Data entries:

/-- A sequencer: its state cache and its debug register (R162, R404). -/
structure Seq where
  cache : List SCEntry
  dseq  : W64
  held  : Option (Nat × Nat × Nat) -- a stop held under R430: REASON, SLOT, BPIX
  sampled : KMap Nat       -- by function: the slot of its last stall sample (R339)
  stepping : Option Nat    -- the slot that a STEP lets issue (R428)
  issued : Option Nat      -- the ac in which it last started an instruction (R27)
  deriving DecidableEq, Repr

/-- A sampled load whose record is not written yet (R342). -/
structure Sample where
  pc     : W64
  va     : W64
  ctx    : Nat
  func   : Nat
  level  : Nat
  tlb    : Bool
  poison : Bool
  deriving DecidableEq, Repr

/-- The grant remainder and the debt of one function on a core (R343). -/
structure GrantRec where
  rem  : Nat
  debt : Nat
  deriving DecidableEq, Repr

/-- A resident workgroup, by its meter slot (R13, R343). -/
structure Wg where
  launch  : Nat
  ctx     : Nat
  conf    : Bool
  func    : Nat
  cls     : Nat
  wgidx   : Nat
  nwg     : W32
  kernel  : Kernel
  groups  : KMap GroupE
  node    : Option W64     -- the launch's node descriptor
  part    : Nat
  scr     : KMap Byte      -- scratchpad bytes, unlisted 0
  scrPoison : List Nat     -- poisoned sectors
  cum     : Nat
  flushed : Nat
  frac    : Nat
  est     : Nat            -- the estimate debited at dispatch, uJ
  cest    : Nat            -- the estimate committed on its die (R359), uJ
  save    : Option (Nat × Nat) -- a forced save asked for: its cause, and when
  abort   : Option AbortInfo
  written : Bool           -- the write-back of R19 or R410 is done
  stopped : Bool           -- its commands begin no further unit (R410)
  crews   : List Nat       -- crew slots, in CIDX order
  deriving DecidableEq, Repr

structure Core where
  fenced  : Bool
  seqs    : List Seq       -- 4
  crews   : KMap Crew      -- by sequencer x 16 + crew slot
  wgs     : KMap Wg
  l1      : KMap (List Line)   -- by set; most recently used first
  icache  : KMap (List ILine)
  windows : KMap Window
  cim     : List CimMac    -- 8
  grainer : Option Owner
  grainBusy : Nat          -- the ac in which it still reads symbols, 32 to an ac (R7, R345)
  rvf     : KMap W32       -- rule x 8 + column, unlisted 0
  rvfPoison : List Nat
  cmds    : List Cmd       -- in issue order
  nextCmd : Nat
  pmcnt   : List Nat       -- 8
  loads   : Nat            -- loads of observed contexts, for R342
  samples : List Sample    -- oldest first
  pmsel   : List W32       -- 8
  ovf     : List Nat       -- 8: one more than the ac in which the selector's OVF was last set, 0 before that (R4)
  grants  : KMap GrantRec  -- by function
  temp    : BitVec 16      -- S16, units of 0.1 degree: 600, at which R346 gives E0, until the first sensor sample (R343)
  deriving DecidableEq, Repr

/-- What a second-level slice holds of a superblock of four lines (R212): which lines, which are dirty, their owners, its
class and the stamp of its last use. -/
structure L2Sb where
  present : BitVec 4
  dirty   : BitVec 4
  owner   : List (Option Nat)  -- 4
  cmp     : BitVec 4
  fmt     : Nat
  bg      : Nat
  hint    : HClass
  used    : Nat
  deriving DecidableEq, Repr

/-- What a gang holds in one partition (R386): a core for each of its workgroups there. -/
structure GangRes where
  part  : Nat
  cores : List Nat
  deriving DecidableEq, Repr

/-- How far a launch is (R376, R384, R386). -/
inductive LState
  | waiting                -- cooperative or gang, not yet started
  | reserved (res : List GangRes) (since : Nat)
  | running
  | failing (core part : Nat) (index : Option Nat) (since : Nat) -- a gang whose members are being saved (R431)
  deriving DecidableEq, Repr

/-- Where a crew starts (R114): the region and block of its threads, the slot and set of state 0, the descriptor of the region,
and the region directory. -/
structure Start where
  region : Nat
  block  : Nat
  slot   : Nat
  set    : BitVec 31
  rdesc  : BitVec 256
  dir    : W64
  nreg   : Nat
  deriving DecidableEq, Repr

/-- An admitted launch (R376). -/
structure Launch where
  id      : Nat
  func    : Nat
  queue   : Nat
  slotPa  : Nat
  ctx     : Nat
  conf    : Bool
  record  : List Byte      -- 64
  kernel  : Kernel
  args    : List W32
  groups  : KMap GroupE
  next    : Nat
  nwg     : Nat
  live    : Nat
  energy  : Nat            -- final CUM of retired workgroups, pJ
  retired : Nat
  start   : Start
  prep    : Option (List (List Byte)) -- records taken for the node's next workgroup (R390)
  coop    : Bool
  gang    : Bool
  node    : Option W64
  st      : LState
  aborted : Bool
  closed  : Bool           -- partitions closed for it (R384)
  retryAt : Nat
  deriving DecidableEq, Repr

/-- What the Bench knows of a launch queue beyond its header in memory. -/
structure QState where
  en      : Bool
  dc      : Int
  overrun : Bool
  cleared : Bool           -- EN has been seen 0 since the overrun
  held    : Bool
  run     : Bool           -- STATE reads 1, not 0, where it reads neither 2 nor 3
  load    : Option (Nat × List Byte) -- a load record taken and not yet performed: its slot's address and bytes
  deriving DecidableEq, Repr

--

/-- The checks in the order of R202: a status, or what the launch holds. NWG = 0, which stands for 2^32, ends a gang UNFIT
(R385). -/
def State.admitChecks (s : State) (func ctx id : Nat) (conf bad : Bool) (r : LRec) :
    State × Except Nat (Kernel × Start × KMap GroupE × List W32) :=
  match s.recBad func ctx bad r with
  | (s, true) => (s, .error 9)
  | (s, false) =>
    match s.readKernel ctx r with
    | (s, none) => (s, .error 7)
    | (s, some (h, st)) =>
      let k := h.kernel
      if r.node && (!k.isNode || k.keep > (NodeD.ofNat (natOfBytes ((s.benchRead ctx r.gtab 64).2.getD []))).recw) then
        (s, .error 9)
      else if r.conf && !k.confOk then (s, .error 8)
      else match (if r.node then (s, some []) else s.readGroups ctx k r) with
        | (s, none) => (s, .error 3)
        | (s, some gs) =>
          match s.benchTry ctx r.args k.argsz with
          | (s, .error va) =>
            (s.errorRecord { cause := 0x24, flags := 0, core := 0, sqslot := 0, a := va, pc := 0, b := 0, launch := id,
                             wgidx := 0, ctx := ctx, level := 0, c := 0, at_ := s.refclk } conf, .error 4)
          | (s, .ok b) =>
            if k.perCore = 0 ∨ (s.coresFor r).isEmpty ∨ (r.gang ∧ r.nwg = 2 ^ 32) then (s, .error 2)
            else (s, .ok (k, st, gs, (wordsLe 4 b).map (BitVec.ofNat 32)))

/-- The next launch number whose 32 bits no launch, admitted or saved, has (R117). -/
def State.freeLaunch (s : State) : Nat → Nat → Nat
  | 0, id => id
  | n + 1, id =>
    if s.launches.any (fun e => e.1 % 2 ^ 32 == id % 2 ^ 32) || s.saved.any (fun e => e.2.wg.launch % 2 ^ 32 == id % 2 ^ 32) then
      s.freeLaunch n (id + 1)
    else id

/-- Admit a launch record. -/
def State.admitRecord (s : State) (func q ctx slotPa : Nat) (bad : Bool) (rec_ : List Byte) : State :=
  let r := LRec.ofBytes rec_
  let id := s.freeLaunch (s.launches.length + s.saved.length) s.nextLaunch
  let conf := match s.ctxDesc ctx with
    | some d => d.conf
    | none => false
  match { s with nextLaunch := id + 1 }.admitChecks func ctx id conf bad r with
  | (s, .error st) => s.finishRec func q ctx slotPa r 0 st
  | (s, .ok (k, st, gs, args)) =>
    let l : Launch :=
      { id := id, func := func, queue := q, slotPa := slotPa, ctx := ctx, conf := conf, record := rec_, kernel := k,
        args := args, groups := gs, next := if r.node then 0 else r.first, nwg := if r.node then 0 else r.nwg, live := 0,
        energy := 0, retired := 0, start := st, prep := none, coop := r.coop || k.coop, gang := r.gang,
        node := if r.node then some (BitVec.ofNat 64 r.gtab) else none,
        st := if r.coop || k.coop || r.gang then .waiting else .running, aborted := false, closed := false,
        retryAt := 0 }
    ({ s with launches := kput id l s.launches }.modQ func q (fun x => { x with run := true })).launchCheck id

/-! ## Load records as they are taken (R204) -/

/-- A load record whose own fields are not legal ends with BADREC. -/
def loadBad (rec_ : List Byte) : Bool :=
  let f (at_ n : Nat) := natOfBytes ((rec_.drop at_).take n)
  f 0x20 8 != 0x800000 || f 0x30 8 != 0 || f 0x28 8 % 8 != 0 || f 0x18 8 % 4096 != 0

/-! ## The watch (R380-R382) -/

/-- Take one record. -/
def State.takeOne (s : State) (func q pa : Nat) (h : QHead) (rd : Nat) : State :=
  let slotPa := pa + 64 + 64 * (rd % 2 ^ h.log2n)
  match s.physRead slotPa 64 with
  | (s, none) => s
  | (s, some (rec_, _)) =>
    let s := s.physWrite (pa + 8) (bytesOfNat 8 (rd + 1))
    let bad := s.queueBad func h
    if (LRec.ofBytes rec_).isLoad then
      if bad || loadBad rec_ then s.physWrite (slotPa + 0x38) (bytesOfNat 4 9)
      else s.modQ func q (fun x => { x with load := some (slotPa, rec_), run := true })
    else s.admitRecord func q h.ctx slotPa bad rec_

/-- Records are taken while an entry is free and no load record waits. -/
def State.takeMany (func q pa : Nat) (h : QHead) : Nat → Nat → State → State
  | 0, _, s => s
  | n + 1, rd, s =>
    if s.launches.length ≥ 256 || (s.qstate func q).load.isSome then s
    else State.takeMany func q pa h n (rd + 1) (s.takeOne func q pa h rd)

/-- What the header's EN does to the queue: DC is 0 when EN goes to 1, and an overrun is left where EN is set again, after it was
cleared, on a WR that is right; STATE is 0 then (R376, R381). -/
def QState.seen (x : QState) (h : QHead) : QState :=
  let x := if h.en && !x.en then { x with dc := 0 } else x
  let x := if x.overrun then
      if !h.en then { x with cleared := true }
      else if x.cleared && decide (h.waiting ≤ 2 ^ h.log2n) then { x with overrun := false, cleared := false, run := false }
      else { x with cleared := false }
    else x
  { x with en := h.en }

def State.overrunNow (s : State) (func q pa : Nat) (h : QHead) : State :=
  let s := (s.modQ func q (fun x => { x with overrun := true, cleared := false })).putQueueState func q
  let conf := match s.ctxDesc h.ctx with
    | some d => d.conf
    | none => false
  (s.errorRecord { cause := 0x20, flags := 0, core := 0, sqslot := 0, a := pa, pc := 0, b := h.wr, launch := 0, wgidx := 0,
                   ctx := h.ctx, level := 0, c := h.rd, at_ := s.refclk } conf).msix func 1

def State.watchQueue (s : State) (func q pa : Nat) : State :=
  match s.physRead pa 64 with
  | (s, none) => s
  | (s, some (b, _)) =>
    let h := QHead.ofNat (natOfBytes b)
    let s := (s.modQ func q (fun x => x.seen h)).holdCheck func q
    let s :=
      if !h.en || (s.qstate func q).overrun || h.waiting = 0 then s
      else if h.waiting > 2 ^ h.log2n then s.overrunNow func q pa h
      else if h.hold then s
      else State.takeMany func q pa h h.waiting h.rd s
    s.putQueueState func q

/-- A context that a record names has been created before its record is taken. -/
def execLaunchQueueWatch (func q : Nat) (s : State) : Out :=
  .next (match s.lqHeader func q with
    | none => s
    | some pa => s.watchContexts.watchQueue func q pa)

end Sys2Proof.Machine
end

...

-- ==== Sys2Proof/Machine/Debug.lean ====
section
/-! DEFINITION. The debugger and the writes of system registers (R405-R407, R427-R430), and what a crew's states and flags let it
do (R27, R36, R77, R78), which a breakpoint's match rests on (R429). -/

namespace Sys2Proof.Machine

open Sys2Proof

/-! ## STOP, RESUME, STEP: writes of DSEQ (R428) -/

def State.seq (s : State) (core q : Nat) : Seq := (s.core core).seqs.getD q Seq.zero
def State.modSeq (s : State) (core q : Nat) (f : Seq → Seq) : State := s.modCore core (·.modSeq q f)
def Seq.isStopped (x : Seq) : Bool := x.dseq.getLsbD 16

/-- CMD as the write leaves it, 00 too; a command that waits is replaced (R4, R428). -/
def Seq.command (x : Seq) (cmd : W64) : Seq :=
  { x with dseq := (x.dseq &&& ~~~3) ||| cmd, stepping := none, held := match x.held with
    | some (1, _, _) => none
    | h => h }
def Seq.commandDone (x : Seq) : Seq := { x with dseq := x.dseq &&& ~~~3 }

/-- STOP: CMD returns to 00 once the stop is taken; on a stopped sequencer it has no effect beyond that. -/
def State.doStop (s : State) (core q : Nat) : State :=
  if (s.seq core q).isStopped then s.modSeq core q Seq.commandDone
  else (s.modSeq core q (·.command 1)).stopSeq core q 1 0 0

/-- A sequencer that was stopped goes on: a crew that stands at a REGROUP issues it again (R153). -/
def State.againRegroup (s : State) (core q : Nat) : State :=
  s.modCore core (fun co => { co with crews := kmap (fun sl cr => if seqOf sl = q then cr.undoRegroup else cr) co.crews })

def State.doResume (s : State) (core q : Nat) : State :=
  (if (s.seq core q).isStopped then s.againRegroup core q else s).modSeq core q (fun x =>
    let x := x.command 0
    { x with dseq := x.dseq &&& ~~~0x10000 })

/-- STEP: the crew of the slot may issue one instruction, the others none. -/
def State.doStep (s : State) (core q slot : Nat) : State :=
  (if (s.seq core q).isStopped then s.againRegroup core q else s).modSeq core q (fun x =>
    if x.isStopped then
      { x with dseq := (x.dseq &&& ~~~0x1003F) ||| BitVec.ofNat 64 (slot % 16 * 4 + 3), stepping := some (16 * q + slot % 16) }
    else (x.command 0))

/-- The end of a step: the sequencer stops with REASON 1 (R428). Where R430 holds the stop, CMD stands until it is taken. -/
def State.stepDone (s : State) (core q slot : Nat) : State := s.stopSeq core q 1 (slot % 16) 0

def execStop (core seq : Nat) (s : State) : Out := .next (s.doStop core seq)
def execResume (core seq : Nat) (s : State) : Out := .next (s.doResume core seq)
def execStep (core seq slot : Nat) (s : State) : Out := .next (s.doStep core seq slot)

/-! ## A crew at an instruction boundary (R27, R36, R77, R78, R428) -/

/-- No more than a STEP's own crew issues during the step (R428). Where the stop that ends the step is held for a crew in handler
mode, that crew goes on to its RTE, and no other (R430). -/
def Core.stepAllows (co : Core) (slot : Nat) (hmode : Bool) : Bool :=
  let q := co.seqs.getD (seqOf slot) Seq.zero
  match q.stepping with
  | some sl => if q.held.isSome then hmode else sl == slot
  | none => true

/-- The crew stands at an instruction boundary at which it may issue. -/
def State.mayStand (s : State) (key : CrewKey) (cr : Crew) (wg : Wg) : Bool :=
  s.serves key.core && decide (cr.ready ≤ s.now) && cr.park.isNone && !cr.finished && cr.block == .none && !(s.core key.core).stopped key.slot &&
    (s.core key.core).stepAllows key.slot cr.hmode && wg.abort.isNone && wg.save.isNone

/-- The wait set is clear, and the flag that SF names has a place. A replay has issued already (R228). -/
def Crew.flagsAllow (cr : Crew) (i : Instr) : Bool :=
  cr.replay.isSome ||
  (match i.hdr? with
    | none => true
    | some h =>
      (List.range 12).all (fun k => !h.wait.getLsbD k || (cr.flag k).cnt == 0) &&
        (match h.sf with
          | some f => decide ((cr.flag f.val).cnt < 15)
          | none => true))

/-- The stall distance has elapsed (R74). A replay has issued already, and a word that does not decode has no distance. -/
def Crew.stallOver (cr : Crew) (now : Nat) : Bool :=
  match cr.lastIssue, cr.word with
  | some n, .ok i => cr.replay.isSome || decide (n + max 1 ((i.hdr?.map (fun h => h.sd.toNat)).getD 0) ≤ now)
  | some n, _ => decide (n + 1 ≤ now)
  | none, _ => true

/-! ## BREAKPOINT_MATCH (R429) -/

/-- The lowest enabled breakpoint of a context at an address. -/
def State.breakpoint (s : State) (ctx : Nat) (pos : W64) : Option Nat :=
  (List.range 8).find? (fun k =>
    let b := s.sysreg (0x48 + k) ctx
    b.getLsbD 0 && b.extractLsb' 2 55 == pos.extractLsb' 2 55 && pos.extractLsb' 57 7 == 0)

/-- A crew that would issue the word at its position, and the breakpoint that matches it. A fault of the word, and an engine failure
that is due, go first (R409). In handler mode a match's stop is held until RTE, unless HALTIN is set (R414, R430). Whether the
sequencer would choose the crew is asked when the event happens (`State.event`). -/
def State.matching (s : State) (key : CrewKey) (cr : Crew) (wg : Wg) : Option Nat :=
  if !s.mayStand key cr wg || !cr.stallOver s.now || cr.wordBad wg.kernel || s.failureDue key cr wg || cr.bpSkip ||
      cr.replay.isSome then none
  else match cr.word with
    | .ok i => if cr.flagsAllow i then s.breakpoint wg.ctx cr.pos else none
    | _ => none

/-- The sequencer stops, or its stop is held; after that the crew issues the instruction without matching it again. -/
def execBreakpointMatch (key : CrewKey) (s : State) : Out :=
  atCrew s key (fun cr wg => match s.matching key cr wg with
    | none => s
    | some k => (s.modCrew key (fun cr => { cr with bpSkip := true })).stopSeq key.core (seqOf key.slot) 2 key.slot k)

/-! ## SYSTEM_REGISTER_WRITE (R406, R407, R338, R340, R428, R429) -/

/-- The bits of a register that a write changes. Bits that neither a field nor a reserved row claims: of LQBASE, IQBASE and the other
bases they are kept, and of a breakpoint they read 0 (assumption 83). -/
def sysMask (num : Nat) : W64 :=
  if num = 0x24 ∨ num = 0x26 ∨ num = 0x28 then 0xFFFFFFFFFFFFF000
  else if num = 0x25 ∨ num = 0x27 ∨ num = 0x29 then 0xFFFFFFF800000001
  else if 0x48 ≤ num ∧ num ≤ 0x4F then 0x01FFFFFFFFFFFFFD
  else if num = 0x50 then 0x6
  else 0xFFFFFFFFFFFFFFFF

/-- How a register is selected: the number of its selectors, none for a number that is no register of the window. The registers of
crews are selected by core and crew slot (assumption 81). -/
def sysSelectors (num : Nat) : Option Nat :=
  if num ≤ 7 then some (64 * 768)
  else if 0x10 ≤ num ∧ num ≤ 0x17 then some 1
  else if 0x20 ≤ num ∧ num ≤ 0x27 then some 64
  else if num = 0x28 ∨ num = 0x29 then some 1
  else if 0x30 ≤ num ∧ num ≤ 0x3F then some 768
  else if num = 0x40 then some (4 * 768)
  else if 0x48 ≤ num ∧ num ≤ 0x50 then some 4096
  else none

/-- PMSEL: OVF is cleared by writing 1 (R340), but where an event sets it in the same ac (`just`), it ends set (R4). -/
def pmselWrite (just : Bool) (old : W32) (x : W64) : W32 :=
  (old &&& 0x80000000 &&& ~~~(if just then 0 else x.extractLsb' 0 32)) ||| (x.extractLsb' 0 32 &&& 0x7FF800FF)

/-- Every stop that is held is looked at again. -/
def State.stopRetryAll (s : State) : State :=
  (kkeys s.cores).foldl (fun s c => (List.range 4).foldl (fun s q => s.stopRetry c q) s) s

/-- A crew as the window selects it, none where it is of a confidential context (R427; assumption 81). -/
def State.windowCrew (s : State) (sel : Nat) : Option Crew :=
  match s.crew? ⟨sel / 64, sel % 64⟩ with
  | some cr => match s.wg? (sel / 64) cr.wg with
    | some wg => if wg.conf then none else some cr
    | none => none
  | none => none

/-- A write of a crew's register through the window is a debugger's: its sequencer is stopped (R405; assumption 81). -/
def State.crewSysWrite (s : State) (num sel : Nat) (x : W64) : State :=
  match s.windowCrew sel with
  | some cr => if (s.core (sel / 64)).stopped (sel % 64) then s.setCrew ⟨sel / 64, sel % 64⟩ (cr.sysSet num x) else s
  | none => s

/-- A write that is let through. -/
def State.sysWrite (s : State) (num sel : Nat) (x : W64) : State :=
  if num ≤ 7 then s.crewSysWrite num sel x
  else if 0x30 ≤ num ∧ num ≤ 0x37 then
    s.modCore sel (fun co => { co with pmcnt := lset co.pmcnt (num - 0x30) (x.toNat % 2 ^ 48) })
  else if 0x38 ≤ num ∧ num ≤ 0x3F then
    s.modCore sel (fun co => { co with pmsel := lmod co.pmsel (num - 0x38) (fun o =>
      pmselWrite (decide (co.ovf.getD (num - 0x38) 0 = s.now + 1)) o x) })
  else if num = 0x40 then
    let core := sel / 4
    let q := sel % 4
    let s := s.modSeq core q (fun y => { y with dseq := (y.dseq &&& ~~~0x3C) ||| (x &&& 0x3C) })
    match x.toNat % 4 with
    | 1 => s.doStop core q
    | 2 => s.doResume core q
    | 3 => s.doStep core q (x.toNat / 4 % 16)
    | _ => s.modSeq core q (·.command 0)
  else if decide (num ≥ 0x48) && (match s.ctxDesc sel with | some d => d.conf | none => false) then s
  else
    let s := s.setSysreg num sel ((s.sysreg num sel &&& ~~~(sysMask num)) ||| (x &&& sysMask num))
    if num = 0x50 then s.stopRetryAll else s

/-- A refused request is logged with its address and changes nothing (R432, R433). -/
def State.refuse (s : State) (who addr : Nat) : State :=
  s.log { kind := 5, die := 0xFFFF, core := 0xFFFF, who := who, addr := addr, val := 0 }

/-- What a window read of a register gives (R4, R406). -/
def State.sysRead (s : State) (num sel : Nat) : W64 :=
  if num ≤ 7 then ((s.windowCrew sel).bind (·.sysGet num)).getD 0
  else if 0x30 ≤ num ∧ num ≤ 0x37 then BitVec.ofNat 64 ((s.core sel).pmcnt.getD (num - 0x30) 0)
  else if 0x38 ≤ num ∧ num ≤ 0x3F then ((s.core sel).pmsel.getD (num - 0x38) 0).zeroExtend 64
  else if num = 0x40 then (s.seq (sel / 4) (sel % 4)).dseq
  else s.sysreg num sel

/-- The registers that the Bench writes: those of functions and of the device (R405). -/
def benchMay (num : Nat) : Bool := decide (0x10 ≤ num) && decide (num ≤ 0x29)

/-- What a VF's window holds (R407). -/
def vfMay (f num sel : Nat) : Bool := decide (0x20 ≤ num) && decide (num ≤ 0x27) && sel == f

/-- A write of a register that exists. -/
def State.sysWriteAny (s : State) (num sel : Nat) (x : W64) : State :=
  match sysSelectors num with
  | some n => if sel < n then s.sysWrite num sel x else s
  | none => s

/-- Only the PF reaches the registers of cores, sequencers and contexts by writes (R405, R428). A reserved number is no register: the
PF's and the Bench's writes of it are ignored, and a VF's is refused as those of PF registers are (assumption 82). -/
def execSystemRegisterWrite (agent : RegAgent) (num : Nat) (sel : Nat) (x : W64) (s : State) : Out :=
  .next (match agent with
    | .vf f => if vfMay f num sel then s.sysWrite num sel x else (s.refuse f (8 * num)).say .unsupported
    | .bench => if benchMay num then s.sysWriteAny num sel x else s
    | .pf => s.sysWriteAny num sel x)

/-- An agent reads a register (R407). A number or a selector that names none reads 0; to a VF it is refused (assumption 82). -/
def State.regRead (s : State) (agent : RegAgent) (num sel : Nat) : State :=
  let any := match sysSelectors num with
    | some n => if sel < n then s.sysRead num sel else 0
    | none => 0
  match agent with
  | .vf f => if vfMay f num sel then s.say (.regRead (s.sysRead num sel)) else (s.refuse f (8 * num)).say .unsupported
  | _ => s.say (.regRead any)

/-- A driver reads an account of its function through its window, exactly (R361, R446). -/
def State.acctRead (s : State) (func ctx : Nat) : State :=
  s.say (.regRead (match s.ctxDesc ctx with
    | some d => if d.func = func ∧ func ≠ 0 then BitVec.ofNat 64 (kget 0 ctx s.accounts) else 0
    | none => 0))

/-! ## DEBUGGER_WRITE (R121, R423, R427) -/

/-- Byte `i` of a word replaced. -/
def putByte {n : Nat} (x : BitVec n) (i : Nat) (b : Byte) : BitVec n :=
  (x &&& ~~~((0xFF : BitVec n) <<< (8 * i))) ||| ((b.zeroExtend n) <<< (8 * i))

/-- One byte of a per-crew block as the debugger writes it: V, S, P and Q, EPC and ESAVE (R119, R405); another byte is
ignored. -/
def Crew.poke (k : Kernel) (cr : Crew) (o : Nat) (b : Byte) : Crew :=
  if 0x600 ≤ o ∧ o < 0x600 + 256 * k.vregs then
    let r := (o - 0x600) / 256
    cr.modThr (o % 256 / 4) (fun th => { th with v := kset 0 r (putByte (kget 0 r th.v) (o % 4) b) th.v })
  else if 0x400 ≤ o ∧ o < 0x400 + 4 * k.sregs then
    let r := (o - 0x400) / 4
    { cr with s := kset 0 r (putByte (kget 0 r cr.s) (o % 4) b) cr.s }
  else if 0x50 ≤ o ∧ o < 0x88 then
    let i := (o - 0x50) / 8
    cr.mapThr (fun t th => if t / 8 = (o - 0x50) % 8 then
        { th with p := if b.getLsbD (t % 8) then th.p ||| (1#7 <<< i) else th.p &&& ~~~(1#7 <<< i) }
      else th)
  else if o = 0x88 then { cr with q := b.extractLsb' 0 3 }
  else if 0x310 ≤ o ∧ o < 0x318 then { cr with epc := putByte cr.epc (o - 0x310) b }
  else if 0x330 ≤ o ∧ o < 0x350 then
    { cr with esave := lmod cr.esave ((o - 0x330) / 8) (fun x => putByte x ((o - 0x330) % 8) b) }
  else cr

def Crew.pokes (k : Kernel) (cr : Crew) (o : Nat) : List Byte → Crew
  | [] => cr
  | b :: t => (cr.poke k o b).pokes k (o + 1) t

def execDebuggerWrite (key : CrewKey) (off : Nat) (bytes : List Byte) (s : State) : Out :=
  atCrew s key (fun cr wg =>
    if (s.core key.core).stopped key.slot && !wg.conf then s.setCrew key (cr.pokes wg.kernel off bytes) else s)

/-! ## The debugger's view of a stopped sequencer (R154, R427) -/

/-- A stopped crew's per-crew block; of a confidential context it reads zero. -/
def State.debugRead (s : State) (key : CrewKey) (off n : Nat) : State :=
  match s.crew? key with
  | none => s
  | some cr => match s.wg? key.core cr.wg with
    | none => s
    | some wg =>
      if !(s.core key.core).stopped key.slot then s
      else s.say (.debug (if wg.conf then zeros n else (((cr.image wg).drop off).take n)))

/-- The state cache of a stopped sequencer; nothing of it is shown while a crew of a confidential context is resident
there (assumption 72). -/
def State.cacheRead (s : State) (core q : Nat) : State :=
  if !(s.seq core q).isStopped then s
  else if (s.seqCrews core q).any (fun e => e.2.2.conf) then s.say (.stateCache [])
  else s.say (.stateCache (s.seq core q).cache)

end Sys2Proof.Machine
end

> [YOUR GOAL] Look through the records and copy down every line that holds "bytesOfNat".

> [EXPECTED OUTPUT]
    let s := s.physWrite (pa + 8) (bytesOfNat 8 (rd + 1))
      if bad || loadBad rec_ then s.physWrite (slotPa + 0x38) (bytesOfNat 4 9)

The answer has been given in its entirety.